DNA is the only material that can be manipulated and applied in so many industries including biofuels and oils, food and agriculture, space exploration, materials and fabrics, therapeutics and diagnostics, data storage and many more. Through the application of this multifaceted medium, Synthetic Biology and genome editing allow us to not only reimagine many aspects of human life, but also explore a whole new realm of possibilities.
The Double Helix Symposium aims to gather exceptional speakers and scientists from both academia and industry on the subject of DNA manipulation and promote discussion. This initiative is also to provide a learning and networking opportunity for early career scientists.
Date and time: 9:00 am - 6:00 pm, Monday, September 30th, 2019
Location: Great Room & Work Room, W San Francisco, 181 3rd St, San Francisco, CA 94103, USA
Institute for Protein Innovation, Harvard Institutes of Medicine
Joint BioEnergy Institute, U.S. Department of Energy (DOE)
Head of Protein Design
Chris received his PhD from the Geisel School of Medicine at Dartmouth where he studied the mechanisms of bacterial virulence. As a postdoctoral fellow with David Baker at the University of Washington, Chris pioneered new methods for computational de novo design of disulfide-rich mini-proteins and peptides. Currently, Chris is the Head of Protein Design at the Institute of Protein Innovation where his group combines de novo protein design and high-throughput laboratory automation to accelerate drug discovery.

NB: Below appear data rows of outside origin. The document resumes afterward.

-- ==== Sys2Proof/Safety.lean ====
section
/-! DEFINITION. The terms claims use: which error a command raises, what a command may write, which states are legal, and
what a safe run is (spec 60_exceptions.md R221 to R228, 10_state.md R22, R30, R49, 70_reset_and_hazards.md R285). -/

namespace Sys2Proof.Safety

open Sys2Proof.Machine

/-! ### Command words, written from 30_encoding.md R81, R86 and R95 rather than from the decoder's table -/

/-- The word of R95: `(OPC << 27) | (RD << 24) | (RS1 << 21) | (RS2 << 18) | (AX << 16) | IMM`. -/
def rawWord (opc : Nat) (rd rs1 rs2 : RegIdx) (ax : AxisField) (imm : Half) : Word :=
  BitVec.ofNat 32 ((opc <<< 27) ||| ((rd.toNat <<< 24) ||| ((rs1.toNat <<< 21) ||| ((rs2.toNat <<< 18) |||
    ((ax.toNat <<< 16) ||| imm.toNat)))))

/-- A field of the command word that an opcode may use (R81, R82). -/
inductive WordField where
  | rd | rs1 | rs2 | ax | imm16 | imm1 | imm8
deriving DecidableEq, Repr

/-- The bits of a field (R81, R82). -/
def fieldBits : WordField → Word
  | .rd => 0x07000000#32
  | .rs1 => 0x00E00000#32
  | .rs2 => 0x001C0000#32
  | .ax => 0x00030000#32
  | .imm16 => 0x0000FFFF#32
  | .imm1 => 0x00000001#32
  | .imm8 => 0x000000FF#32

/-- The "used fields" column of R86 by opcode; `none` for the reserved opcodes of R87. -/
def usedFields : Nat → Option (List WordField)
  | 0x00 => some []
  | 0x01 => some [.rd, .imm16]
  | 0x02 => some [.rd, .imm16]
  | 0x03 => some [.rs1]
  | 0x04 => some [.rd, .rs1]
  | 0x05 => some [.rd, .rs1]
  | 0x06 => some [.rd, .rs1]
  | 0x07 => some [.rd, .rs1]
  | 0x08 => some [.rd, .rs1]
  | 0x09 => some [.rd, .rs1]
  | 0x0A => some [.rd, .rs1, .rs2]
  | 0x0B => some [.rd, .rs1, .rs2]
  | 0x0C => some [.rd, .rs1, .imm1]
  | 0x0D => some [.rd, .rs1, .imm1]
  | 0x0E => some [.rd, .rs1, .rs2, .imm1]
  | 0x0F => some [.rd, .rs1]
  | 0x10 => some [.rd, .rs1, .rs2, .imm8]
  | 0x11 => some [.rd, .rs1, .rs2]
  | 0x12 => some [.rd, .rs1]
  | 0x13 => some [.rs1, .ax]
  | 0x14 => some [.rd, .rs1, .ax, .imm16]
  | 0x15 => some [.rd, .ax]
  | 0x16 => some [.ax]
  | 0x17 => some [.rd, .rs1, .ax, .imm16]
  | _ => none

/-- A word is illegal (R88): a reserved OPC, a 1 in a bit the opcode does not use, or AX = 3 in an opcode that uses
AX. -/
def Illegal (w : Word) : Prop :=
  match usedFields (w.toNat / 2 ^ 27) with
  | none => True
  | some fields =>
    (∃ j < 27, w.getLsbD j = true ∧ ∀ f ∈ fields, (fieldBits f).getLsbD j = false) ∨
      (WordField.ax ∈ fields ∧ w.toNat / 2 ^ 16 % 4 = 3)

/-! ### Errors, written from 60_exceptions.md rather than from the meanings -/

/-- The domain of the range g (60_exceptions.md R223). -/
def rangeDomain (g : Word) : Bool := [2, 4, 8, 16].contains g.toNat

/-- The domain of the rate index k (R223). -/
def rateDomain (k : Word) : Bool := decide (k.toNat ≤ 15)

/-- The domain of the wake frequency f (R223). -/
def wakeDomain (f : Word) : Bool := [8, 4, 2, 1].contains f.toNat

/-- The error of a domain check. -/
def domainError (inDomain : Bool) : Option CmdError := if inDomain then none else some .invalidConfigurationValue

/-- The error of a command that needs its axis seeded (R225); an AX field of 3 is an illegal command (R222). -/
def seededError (s : State) (ax : AxisField) : Option CmdError :=
  match axisOf ax with
  | none => some .illegalCommand
  | some a => if s.fvOf a then none else some .filterNotSeeded

/-- The error of a command that uses an axis but reads no filter state. -/
def axisError (ax : AxisField) : Option CmdError :=
  match axisOf ax with
  | none => some .illegalCommand
  | some _ => none

/-- The error a command raises in a state, `none` if it succeeds (60_exceptions.md R221, R223 to R225, R228). -/
def errorOf (s : State) : Instr → Option CmdError
  | .nop => none
  | .li _ _ => none
  | .lih _ _ => none
  | .chkid rs1 => if (s.reg rs1).toNat % 256 = 0xE5 then none else some .identityMismatch
  | .encrng _ rs1 => domainError (rangeDomain (s.reg rs1))
  | .decrng _ _ => none
  | .encdr _ rs1 => domainError (rateDomain (s.reg rs1))
  | .decdr _ _ => none
  | .encwk _ rs1 => domainError (wakeDomain (s.reg rs1))
  | .decwk _ _ => none
  | .setrng _ _ rs2 => domainError (rangeDomain (s.reg rs2))
  | .setdr _ _ rs2 => domainError (rateDomain (s.reg rs2))
  | .setfr _ _ _ => none
  | .setst _ _ _ => none
  | .cpwr _ _ rs2 enable => if enable then domainError (wakeDomain (s.reg rs2)) else none
  | .setms _ _ => none
  | .merge _ _ _ _ => none
  | .ldraw _ _ _ => none
  | .conv _ _ => none
  | .seed ax _ => axisError ax
  | .smooth _ _ ax _ => seededError s ax
  | .rdfilt _ ax => seededError s ax
  | .clrfilt ax => axisError ax
  | .sample _ _ ax _ => seededError s ax

/-- The error of a word written to CMD (R222, R228: decoding is checked first). -/
def wordError (s : State) (w : Word) : Option CmdError :=
  match decode w with
  | .error _ => some .illegalCommand
  | .ok i => errorOf s i

/-! ### What a command leaves, written from the rules rather than from the operations -/

/-- After a command that failed with a code (60_exceptions.md R230, R231): STATUS is updated, nothing else changes. -/
def afterFailure (s : State) (code : BitVec 3) : State :=
  { s with lastf := true, err := if s.err = 0#3 then code else s.err }

/-- `t` is what a command that succeeded leaves of `s` (R231) when it wrote `dest` (an operand register and its value) and
`filter` (an axis, its FILT and its FV), each if any, and nothing else. -/
def Wrote (s t : State) (dest : Option (RegIdx × Word)) (filter : Option (Axis × Word × Bool)) : Prop :=
  (∀ r, t.reg r = match dest with
    | some (d, v) => if r = d then v else s.reg r
    | none => s.reg r) ∧
  (∀ a, (t.filtOf a, t.fvOf a) = match filter with
    | some (b, v, valid) => if a = b then (v, valid) else (s.filtOf a, s.fvOf a)
    | none => (s.filtOf a, s.fvOf a)) ∧
  t.err = s.err ∧ t.lastf = false ∧ t.hostIn = s.hostIn ∧ t.hostOut = s.hostOut

/-- Commands one after another (10_state.md R24). -/
def execAll : List Instr → State → Host.Outcome State Fault Refusal
  | [], s => .next s
  | i :: rest, s =>
    match exec i s with
    | .next t => execAll rest t
    | .fault f => .fault f
    | .refused r => .refused r

/-! ### Tables and arithmetic of the rules -/

/-- The range in g and its code (10_state.md R44). -/
def rangeCodes : List (Nat × Nat) := [(2, 0), (4, 1), (8, 2), (16, 3)]

/-- The wake frequency in Hz and its code (10_state.md R46, log 10). -/
def wakeCodes : List (Nat × Nat) := [(8, 0), (4, 1), (2, 2), (1, 3)]

/-- The clamped weight of an immediate, in units of 2^-14 (43_filter.md R192). -/
def weightQ (imm : Half) : Int := max 0 (min 16384 imm.toInt)

/-- `f = floor((x × wq + y × (16384 - wq) + 8192) / 16384)`, said by inequalities (43_filter.md R193). -/
def IsSmoothed (x y : Int) (imm : Half) (f : Int) : Prop :=
  16384 * f ≤ x * weightQ imm + y * (16384 - weightQ imm) + 8192 ∧
    x * weightQ imm + y * (16384 - weightQ imm) + 8192 < 16384 * (f + 1)

/-- `q = floor((2n + 625) / 1250)` with `n = r × 1569064`, said by inequalities (42_converter.md R172). -/
def IsConverted (r q : Int) : Prop :=
  1250 * q ≤ 2 * (r * 1569064) + 625 ∧ 2 * (r * 1569064) + 625 < 1250 * (q + 1)

/-! ### What a command may write -/

/-- The one operand register a command writes when it succeeds (10_state.md R22; "Pseudocode" of each command). -/
def destReg : Instr → Option RegIdx
  | .nop => none
  | .li rd _ => some rd
  | .lih rd _ => some rd
  | .chkid _ => none
  | .encrng rd _ => some rd
  | .decrng rd _ => some rd
  | .encdr rd _ => some rd
  | .decdr rd _ => some rd
  | .encwk rd _ => some rd
  | .decwk rd _ => some rd
  | .setrng rd _ _ => some rd
  | .setdr rd _ _ => some rd
  | .setfr rd _ _ => some rd
  | .setst rd _ _ => some rd
  | .cpwr rd _ _ _ => some rd
  | .setms rd _ => some rd
  | .merge rd _ _ _ => some rd
  | .ldraw rd _ _ => some rd
  | .conv rd _ => some rd
  | .seed _ _ => none
  | .smooth rd _ _ _ => some rd
  | .rdfilt rd _ => some rd
  | .clrfilt _ => none
  | .sample rd _ _ _ => some rd

/-- The axis whose FILT a command may write (43_filter.md R190, R195, R196, R198). -/
def filtWritten : Instr → Option Axis
  | .seed ax _ => axisOf ax
  | .smooth _ _ ax _ => axisOf ax
  | .clrfilt ax => axisOf ax
  | .sample _ _ ax _ => axisOf ax
  | .nop => none
  | .li _ _ => none
  | .lih _ _ => none
  | .chkid _ => none
  | .encrng _ _ => none
  | .decrng _ _ => none
  | .encdr _ _ => none
  | .decdr _ _ => none
  | .encwk _ _ => none
  | .decwk _ _ => none
  | .setrng _ _ _ => none
  | .setdr _ _ _ => none
  | .setfr _ _ _ => none
  | .setst _ _ _ => none
  | .cpwr _ _ _ _ => none
  | .setms _ _ => none
  | .merge _ _ _ _ => none
  | .ldraw _ _ _ => none
  | .conv _ _ => none
  | .rdfilt _ _ => none

/-- The axis whose FV a command may write: only SEED and CLRFILT do (10_state.md R27). -/
def fvWritten : Instr → Option Axis
  | .seed ax _ => axisOf ax
  | .clrfilt ax => axisOf ax
  | .nop => none
  | .li _ _ => none
  | .lih _ _ => none
  | .chkid _ => none
  | .encrng _ _ => none
  | .decrng _ _ => none
  | .encdr _ _ => none
  | .decdr _ _ => none
  | .encwk _ _ => none
  | .decwk _ _ => none
  | .setrng _ _ _ => none
  | .setdr _ _ _ => none
  | .setfr _ _ _ => none
  | .setst _ _ _ => none
  | .cpwr _ _ _ _ => none
  | .setms _ _ => none
  | .merge _ _ _ _ => none
  | .ldraw _ _ _ => none
  | .conv _ _ => none
  | .smooth _ _ _ _ => none
  | .rdfilt _ _ => none
  | .sample _ _ _ _ => none

/-- A read-modify-write command: its destination, the register with the old value, and the bits it owns (10_state.md
R49). Disabling CPWR owns the whole register. -/
def rmwOwnership : Instr → Option (RegIdx × RegIdx × Byte)
  | .setrng rd rs1 _ => some (rd, rs1, rangeMask)
  | .setfr rd rs1 _ => some (rd, rs1, fullResMask)
  | .setst rd rs1 _ => some (rd, rs1, selfTestMask)
  | .setdr rd rs1 _ => some (rd, rs1, rateMask)
  | .setms rd rs1 => some (rd, rs1, measureMask)
  | .cpwr rd rs1 _ enable => some (rd, rs1, if enable then autoSleepMask ||| wakeupMask else 0xFF#8)
  | .merge rd rs1 _ mask => some (rd, rs1, mask)
  | .nop => none
  | .li _ _ => none
  | .lih _ _ => none
  | .chkid _ => none
  | .encrng _ _ => none
  | .decrng _ _ => none
  | .encdr _ _ => none
  | .decdr _ _ => none
  | .encwk _ _ => none
  | .decwk _ _ => none
  | .ldraw _ _ _ => none
  | .conv _ _ => none
  | .seed _ _ => none
  | .smooth _ _ _ _ => none
  | .rdfilt _ _ => none
  | .clrfilt _ => none
  | .sample _ _ _ _ => none

/-! ### Legal states -/

/-- The invariant of the block: ERR is one of the codes 0 to 4 (10_state.md R30), a failure still shown by LASTF has left
a code in ERR (60_exceptions.md R231), and an undefined filter state holds the pattern 0 (20_memory.md R55). -/
def Inv (s : State) : Prop :=
  s.err.toNat ≤ 4 ∧ (s.lastf = true → s.err ≠ 0#3) ∧ ∀ a : Axis, s.fvOf a = false → s.filtOf a = 0#32

/-- Two states that agree on everything but STATUS.ERR and STATUS.LASTF. -/
def AgreeButStatus (s t : State) : Prop :=
  s.regs = t.regs ∧ s.filt = t.filt ∧ s.fv = t.fv ∧ s.hostIn = t.hostIn ∧ s.hostOut = t.hostOut

/-- Two states that agree on everything but the filter state of one axis. -/
def AgreeButAxis (b : Axis) (s t : State) : Prop :=
  s.regs = t.regs ∧ s.err = t.err ∧ s.lastf = t.lastf ∧ s.hostIn = t.hostIn ∧ s.hostOut = t.hostOut ∧
    ∀ a : Axis, a ≠ b → s.filtOf a = t.filtOf a ∧ s.fvOf a = t.fvOf a

/-! ### Safe runs -/

/-- An event the block answers: the reset, or an access the window defines (20_memory.md R56; the last row of
70_reset_and_hazards.md R285 is the host's duty not to make any other). -/
def eventDefined : HostEvent → Bool
  | .access a => (definedOffset a).isSome
  | .reset => true

/-- A safe run: every pending host event is one the block answers. -/
def hostObedient (s : State) : Bool := s.hostIn.all eventDefined

end Sys2Proof.Safety
end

George M. Church, PhD '84, is professor of genetics at Harvard Medical School, a founding member of the Wyss Institute, and director of PersonalGenomes.org, the world's only open-access information on human genomic, environmental, and trait data. Church is known for pioneering the fields of personal genomics and synthetic biology. He developed the first methods for the first genome sequence & dramatic cost reductions since then (down from $3 billion to $600), contributing to nearly all "next generation sequencing" methods and companies. His team invented CRISPR for human stem cell genome editing and other synthetic biology technologies and applications – including new ways to create organs for transplantation, gene therapies for aging reversal, and gene drives to eliminate Lyme Disease and Malaria. Church is director of IARPA & NIH BRAIN Projects and National Institutes of Health Center for Excellence in Genomic Science. He has coauthored 450 papers, 105 patents, and one book, "Regenesis". His honors include Franklin Bower Laureate for Achievement in Science, the Time 100, and election to the National Academies of Sciences and Engineering.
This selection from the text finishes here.